## YOUR TASK
Print the listing below again from the line that contains "with_reducible apply State.openPeriod_keeps" onward, keeping every line exact and leaving out the lines before it.

[Opening EXERCISE INPUTS section]

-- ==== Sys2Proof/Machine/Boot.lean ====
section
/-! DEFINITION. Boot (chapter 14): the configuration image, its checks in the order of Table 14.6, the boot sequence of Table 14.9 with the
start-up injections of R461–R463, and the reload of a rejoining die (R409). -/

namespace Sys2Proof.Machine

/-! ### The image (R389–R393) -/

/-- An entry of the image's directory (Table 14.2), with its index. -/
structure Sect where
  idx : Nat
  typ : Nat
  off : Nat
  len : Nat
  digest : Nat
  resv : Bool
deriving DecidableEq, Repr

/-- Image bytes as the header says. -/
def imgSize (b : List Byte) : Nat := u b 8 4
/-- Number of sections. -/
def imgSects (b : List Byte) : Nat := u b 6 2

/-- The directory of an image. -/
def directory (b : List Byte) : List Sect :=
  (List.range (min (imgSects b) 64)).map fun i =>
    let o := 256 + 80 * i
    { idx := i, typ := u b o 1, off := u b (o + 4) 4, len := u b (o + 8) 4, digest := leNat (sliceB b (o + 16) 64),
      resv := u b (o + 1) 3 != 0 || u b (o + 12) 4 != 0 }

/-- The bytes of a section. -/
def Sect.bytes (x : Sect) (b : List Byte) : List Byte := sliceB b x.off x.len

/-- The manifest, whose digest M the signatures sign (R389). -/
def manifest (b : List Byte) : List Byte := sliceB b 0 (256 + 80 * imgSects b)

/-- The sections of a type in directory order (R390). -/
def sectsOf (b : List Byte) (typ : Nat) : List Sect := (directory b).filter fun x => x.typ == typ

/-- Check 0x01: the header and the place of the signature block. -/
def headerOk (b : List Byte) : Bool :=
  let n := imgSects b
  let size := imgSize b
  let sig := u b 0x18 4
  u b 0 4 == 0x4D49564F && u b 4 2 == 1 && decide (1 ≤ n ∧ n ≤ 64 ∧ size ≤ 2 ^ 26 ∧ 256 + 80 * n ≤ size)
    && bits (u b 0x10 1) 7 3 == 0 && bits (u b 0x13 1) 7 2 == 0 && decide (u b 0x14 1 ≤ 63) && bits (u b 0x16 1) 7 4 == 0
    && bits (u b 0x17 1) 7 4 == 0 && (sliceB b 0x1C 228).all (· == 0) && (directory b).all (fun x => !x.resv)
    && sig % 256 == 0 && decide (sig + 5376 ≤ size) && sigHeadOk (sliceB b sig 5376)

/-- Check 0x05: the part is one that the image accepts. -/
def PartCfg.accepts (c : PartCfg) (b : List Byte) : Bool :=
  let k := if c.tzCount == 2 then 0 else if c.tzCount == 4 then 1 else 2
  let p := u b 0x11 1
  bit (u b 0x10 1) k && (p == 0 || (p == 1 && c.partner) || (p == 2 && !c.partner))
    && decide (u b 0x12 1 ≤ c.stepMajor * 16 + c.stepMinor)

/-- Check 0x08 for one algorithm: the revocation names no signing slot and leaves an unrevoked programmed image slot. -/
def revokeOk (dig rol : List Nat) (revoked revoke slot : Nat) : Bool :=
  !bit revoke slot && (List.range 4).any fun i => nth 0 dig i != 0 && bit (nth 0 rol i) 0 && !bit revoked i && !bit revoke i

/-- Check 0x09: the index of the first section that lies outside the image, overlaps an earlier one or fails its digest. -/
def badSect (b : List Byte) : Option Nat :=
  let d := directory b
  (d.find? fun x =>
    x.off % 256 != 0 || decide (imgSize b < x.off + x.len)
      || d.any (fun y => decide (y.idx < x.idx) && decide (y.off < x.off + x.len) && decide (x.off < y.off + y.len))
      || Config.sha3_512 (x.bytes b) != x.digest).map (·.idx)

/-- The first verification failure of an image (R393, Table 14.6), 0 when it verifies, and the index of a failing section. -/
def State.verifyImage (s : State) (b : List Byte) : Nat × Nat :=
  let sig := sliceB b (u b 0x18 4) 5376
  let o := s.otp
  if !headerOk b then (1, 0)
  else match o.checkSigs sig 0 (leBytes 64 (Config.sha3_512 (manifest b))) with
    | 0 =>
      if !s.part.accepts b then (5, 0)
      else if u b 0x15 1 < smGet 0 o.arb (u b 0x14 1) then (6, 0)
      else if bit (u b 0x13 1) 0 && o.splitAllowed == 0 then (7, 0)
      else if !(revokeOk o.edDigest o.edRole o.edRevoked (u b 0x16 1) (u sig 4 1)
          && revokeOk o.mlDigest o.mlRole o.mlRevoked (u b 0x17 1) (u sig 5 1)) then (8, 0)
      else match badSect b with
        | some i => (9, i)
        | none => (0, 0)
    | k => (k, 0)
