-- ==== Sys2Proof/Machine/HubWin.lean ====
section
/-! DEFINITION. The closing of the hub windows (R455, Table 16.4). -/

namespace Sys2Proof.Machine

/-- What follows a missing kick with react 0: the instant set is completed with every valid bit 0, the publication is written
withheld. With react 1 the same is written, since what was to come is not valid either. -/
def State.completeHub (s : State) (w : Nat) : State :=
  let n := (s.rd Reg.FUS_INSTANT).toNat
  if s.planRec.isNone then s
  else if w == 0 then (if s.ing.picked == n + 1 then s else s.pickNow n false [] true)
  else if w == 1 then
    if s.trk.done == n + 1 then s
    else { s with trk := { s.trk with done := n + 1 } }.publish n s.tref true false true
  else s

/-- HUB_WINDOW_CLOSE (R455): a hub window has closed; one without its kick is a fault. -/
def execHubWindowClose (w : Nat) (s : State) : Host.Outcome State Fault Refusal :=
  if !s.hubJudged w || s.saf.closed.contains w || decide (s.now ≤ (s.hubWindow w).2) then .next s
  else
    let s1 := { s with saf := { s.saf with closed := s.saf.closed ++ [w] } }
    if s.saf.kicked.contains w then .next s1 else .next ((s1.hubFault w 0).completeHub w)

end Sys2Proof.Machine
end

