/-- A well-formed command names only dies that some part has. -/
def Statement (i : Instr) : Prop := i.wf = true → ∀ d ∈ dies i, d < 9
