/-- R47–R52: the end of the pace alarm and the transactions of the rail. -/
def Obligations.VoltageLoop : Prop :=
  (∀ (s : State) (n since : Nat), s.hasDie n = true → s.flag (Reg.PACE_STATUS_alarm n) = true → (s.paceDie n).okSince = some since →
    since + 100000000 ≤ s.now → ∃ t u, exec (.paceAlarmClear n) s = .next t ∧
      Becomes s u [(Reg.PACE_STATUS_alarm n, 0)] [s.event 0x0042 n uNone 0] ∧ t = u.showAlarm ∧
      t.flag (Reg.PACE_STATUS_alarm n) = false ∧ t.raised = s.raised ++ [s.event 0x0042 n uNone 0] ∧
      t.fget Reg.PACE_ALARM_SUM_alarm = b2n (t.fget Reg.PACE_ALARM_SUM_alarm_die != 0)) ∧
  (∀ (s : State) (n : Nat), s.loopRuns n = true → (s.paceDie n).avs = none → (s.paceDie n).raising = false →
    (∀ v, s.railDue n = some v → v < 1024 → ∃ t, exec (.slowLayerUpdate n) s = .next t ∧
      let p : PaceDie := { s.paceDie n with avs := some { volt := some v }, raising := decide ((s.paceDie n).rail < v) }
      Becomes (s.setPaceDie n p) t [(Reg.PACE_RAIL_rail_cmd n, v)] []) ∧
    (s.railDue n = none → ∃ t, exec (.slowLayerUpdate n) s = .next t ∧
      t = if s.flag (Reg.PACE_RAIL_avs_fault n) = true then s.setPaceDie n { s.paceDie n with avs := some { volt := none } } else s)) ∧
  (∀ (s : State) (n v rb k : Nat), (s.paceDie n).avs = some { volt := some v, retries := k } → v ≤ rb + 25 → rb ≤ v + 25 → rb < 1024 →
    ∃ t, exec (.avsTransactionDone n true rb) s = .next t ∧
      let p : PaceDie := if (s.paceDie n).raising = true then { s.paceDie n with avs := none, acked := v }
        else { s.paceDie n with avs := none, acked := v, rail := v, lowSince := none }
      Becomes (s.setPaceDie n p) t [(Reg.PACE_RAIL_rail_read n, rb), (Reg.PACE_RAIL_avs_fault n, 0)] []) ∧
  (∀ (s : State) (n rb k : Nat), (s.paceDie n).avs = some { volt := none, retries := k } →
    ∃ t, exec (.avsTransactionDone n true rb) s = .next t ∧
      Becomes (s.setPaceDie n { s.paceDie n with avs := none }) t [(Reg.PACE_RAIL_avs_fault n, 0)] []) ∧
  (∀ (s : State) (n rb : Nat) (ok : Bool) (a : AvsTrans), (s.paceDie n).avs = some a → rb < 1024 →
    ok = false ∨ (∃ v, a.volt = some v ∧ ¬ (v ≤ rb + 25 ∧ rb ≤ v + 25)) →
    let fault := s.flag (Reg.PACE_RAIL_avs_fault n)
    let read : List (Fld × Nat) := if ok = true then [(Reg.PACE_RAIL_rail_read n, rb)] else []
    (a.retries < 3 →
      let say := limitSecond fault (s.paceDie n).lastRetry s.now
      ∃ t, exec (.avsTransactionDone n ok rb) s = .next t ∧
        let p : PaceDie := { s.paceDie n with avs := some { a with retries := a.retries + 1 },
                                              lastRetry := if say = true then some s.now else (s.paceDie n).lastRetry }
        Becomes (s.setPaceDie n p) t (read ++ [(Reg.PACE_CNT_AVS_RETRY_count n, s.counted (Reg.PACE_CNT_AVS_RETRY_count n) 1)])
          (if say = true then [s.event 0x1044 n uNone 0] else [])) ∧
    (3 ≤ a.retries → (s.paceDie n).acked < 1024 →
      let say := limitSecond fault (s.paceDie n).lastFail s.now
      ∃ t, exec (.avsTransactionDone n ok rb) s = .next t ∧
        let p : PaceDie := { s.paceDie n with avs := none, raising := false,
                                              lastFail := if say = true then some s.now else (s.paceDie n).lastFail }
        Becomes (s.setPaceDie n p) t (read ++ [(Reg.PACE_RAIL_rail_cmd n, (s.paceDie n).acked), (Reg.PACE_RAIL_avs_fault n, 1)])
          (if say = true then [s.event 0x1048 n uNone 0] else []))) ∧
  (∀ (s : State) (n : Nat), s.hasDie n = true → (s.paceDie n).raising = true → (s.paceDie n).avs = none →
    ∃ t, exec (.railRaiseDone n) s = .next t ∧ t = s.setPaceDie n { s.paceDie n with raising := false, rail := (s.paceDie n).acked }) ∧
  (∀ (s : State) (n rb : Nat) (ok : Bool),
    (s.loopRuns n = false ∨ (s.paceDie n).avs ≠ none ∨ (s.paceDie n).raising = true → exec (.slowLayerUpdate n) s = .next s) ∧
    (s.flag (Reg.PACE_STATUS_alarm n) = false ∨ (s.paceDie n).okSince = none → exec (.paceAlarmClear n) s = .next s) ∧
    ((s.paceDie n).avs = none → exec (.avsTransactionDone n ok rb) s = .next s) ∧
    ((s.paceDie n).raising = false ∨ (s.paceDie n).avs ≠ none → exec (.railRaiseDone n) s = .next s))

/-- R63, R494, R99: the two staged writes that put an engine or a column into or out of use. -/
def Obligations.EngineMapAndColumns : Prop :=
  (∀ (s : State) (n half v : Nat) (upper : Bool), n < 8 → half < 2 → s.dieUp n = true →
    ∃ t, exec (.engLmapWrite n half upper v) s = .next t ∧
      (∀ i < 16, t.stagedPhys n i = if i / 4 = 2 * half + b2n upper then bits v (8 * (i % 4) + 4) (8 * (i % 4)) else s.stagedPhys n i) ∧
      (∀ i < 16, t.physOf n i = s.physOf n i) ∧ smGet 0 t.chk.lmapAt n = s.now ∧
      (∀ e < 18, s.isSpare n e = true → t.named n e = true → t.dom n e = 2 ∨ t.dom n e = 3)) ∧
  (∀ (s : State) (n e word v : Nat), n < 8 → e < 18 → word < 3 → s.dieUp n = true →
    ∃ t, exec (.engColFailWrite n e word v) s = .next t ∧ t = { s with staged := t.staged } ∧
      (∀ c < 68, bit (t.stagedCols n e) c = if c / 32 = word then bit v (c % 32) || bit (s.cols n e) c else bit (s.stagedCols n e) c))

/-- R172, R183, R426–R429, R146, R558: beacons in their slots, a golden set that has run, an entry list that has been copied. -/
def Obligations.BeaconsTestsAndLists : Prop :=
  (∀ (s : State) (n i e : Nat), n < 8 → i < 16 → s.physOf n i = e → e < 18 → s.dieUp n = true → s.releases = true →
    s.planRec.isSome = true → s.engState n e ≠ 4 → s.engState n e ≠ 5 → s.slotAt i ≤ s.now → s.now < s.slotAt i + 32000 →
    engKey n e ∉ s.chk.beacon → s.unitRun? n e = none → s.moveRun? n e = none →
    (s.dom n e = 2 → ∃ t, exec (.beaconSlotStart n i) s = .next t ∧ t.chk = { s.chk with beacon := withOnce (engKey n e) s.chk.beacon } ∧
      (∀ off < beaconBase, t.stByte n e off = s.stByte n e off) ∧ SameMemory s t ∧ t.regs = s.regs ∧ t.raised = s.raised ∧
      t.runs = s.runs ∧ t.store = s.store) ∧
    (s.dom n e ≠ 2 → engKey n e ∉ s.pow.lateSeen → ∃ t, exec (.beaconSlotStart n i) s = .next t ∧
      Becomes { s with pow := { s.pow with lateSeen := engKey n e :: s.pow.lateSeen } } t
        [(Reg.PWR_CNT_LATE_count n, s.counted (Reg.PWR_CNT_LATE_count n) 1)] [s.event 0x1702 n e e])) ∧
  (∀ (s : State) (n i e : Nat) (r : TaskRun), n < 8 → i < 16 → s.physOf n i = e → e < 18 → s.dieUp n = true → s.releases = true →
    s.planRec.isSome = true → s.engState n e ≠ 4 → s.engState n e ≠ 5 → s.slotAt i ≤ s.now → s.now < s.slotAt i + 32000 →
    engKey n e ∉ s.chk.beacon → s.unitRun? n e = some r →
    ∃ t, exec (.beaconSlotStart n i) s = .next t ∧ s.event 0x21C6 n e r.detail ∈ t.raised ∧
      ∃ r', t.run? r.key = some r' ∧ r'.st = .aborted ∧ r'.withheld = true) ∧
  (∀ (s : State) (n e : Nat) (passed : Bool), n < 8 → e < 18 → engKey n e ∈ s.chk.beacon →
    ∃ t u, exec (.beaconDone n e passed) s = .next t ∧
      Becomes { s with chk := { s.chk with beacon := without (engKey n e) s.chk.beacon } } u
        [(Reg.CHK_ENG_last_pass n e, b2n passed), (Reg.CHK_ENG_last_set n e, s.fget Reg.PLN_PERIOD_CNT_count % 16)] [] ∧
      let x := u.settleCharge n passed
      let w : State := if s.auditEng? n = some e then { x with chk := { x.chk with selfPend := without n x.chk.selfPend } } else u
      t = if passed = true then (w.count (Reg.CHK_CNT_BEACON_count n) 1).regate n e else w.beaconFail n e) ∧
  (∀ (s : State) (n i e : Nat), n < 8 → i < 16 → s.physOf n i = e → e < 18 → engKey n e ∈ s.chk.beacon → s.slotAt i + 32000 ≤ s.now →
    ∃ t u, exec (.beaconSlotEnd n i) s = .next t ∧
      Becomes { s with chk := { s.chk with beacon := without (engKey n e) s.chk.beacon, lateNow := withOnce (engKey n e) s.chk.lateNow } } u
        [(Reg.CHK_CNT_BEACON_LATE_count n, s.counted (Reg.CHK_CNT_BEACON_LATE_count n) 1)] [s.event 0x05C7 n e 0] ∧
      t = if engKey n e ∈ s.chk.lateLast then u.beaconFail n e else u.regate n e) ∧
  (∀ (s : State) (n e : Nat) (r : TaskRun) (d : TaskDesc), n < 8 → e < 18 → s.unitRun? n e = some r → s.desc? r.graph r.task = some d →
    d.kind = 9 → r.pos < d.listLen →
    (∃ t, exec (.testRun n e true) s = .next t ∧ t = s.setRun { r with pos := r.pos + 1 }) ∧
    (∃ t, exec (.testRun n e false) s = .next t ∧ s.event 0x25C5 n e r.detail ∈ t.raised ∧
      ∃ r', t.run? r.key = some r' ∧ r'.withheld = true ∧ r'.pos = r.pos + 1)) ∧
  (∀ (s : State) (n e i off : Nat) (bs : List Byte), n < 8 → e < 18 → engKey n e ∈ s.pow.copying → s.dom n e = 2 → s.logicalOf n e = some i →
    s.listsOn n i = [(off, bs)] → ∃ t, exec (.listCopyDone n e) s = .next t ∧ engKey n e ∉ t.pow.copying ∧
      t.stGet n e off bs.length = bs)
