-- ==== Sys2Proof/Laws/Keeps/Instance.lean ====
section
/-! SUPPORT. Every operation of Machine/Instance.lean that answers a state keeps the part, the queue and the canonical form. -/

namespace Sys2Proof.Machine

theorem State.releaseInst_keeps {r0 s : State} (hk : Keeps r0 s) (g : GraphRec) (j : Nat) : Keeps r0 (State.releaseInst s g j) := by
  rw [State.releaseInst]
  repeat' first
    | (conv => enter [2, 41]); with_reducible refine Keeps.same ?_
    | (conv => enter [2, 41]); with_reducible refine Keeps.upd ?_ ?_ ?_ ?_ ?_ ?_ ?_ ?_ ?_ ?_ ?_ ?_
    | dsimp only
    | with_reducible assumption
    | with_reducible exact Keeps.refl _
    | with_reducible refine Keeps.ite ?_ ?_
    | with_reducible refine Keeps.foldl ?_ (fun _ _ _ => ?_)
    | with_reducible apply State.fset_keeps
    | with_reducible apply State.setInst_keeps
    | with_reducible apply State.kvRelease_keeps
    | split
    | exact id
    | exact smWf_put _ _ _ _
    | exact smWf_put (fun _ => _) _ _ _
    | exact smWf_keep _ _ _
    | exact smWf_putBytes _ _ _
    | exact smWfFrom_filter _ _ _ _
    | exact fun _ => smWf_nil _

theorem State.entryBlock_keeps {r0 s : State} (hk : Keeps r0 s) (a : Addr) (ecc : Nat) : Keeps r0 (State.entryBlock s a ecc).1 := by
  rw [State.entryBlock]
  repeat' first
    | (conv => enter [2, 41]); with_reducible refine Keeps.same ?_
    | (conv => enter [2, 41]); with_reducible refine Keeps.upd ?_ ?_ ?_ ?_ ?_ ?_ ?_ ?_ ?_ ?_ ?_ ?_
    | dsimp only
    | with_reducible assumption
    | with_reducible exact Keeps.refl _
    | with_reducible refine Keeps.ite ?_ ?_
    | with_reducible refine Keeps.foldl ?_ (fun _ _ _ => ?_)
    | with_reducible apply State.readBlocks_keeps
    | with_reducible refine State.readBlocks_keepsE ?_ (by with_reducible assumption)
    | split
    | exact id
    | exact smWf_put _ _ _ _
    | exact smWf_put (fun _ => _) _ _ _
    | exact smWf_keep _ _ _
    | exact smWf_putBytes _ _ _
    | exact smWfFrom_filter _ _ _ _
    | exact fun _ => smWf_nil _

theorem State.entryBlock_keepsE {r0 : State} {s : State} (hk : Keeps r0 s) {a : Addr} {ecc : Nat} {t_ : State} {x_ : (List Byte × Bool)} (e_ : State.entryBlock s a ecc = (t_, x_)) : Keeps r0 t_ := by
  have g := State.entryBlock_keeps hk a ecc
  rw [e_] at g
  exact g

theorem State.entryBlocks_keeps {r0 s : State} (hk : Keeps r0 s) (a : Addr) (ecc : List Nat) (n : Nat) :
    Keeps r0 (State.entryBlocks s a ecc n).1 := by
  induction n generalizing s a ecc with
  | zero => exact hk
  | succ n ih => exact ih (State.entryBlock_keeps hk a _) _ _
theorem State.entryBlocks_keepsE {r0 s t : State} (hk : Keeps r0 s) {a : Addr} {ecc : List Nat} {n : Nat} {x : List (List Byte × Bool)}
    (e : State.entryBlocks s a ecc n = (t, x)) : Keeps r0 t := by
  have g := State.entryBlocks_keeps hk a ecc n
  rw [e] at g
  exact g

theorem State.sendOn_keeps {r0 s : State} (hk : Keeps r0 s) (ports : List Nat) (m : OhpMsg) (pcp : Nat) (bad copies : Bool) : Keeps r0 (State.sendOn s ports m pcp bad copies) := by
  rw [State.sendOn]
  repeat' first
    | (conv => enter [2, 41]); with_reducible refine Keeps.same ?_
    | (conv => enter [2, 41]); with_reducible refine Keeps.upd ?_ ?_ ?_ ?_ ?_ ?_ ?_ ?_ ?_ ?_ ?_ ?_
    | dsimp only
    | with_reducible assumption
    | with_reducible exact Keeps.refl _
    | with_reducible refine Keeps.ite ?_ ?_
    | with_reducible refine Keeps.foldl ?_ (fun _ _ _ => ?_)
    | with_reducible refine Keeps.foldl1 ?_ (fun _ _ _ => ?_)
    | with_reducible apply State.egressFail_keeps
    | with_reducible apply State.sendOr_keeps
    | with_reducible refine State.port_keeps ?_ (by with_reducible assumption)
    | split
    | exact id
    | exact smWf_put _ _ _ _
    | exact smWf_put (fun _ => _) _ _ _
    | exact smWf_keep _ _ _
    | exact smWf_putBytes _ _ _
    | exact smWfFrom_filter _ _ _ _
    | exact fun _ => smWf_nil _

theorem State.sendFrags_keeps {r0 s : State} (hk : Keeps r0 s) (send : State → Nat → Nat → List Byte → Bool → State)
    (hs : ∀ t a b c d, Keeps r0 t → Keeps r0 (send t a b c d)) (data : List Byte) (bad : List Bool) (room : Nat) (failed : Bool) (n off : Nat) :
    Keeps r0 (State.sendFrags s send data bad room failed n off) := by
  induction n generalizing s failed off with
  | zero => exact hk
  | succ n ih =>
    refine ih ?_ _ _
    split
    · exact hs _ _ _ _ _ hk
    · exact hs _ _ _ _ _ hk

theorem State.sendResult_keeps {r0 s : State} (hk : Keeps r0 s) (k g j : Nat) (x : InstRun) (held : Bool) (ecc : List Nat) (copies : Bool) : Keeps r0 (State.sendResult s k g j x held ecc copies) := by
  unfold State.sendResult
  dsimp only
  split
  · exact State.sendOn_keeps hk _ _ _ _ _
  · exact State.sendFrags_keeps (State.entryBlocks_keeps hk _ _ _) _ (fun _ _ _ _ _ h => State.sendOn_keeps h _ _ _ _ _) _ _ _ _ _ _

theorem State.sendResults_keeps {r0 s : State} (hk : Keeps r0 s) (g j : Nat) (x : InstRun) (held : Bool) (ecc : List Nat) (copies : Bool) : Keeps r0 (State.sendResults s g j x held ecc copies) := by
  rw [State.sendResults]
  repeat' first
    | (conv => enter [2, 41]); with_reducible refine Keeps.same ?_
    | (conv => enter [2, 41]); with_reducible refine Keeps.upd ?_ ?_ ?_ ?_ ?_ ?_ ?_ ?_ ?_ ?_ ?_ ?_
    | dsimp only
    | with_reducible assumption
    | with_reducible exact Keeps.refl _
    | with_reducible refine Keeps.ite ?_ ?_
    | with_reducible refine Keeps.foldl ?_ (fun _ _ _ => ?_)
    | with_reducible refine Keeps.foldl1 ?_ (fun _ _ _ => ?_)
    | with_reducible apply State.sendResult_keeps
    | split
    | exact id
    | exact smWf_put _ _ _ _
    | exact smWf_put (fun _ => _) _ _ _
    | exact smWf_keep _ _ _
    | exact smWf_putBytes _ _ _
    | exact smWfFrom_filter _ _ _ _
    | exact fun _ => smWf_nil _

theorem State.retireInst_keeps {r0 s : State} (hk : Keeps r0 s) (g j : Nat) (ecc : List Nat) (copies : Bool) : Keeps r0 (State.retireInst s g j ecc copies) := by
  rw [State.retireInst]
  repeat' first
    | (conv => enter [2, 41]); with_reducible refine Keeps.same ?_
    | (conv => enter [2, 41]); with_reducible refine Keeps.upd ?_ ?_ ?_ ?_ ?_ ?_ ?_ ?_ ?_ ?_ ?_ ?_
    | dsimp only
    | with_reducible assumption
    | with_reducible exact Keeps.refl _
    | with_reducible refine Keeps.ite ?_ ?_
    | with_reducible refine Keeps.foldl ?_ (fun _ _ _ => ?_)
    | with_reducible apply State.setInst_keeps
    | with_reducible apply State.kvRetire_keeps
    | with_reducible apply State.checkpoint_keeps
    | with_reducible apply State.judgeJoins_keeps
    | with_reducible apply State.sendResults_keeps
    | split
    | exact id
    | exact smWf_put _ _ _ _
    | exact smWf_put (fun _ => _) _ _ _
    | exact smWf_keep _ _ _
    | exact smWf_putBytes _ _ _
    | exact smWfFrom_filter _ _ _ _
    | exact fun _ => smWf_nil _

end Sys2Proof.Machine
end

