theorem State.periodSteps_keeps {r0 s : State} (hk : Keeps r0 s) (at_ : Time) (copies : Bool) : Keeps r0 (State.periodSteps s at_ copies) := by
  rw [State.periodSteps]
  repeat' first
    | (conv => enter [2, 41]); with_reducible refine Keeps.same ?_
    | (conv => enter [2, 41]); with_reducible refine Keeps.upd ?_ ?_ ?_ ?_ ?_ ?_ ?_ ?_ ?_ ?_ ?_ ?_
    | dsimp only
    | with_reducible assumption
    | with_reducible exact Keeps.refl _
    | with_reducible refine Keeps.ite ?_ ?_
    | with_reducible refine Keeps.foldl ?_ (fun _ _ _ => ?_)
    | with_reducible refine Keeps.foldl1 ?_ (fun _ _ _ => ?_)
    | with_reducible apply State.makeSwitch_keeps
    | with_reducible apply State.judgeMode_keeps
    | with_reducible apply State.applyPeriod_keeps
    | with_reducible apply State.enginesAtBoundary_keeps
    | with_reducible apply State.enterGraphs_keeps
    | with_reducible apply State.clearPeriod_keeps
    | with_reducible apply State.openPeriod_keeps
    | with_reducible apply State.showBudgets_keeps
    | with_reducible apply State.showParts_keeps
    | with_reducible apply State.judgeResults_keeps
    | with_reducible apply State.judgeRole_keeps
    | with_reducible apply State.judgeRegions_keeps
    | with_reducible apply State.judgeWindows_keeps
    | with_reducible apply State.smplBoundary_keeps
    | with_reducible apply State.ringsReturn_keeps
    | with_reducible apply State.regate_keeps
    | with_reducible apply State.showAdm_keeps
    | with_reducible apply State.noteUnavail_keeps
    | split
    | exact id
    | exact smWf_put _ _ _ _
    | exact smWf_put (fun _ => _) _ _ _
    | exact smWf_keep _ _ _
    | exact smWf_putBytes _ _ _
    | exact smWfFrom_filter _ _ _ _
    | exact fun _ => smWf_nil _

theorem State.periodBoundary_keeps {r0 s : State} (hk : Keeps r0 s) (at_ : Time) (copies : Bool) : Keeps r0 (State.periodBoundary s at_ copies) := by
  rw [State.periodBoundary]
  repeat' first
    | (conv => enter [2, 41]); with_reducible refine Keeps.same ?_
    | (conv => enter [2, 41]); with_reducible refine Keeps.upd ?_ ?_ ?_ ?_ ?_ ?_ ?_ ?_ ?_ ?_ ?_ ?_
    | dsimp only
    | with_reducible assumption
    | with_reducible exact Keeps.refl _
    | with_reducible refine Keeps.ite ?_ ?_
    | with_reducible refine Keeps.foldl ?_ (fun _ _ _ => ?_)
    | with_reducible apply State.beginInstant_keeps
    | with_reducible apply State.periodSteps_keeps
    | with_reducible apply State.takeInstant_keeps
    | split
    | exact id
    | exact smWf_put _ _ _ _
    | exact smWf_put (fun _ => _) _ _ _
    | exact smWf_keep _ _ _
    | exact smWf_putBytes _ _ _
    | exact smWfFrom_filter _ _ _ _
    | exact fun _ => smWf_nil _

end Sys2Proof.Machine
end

[Closing EXERCISE INPUTS section]

## ANSWER TO THIS EXERCISE
    | with_reducible apply State.openPeriod_keeps
    | with_reducible apply State.showBudgets_keeps
    | with_reducible apply State.showParts_keeps
    | with_reducible apply State.judgeResults_keeps
    | with_reducible apply State.judgeRole_keeps
    | with_reducible apply State.judgeRegions_keeps
    | with_reducible apply State.judgeWindows_keeps
    | with_reducible apply State.smplBoundary_keeps
    | with_reducible apply State.ringsReturn_keeps
    | with_reducible apply State.regate_keeps
    | with_reducible apply State.showAdm_keeps
    | with_reducible apply State.noteUnavail_keeps
    | split
    | exact id
    | exact smWf_put _ _ _ _
    | exact smWf_put (fun _ => _) _ _ _
    | exact smWf_keep _ _ _
    | exact smWf_putBytes _ _ _
    | exact smWfFrom_filter _ _ _ _
    | exact fun _ => smWf_nil _

theorem State.periodBoundary_keeps {r0 s : State} (hk : Keeps r0 s) (at_ : Time) (copies : Bool) : Keeps r0 (State.periodBoundary s at_ copies) := by
  rw [State.periodBoundary]
  repeat' first
    | (conv => enter [2, 41]); with_reducible refine Keeps.same ?_
    | (conv => enter [2, 41]); with_reducible refine Keeps.upd ?_ ?_ ?_ ?_ ?_ ?_ ?_ ?_ ?_ ?_ ?_ ?_
    | dsimp only
    | with_reducible assumption
    | with_reducible exact Keeps.refl _
    | with_reducible refine Keeps.ite ?_ ?_
    | with_reducible refine Keeps.foldl ?_ (fun _ _ _ => ?_)
    | with_reducible apply State.beginInstant_keeps
    | with_reducible apply State.periodSteps_keeps
    | with_reducible apply State.takeInstant_keeps
    | split
    | exact id
    | exact smWf_put _ _ _ _
    | exact smWf_put (fun _ => _) _ _ _
    | exact smWf_keep _ _ _
    | exact smWf_putBytes _ _ _
    | exact smWfFrom_filter _ _ _ _
    | exact fun _ => smWf_nil _

end Sys2Proof.Machine
end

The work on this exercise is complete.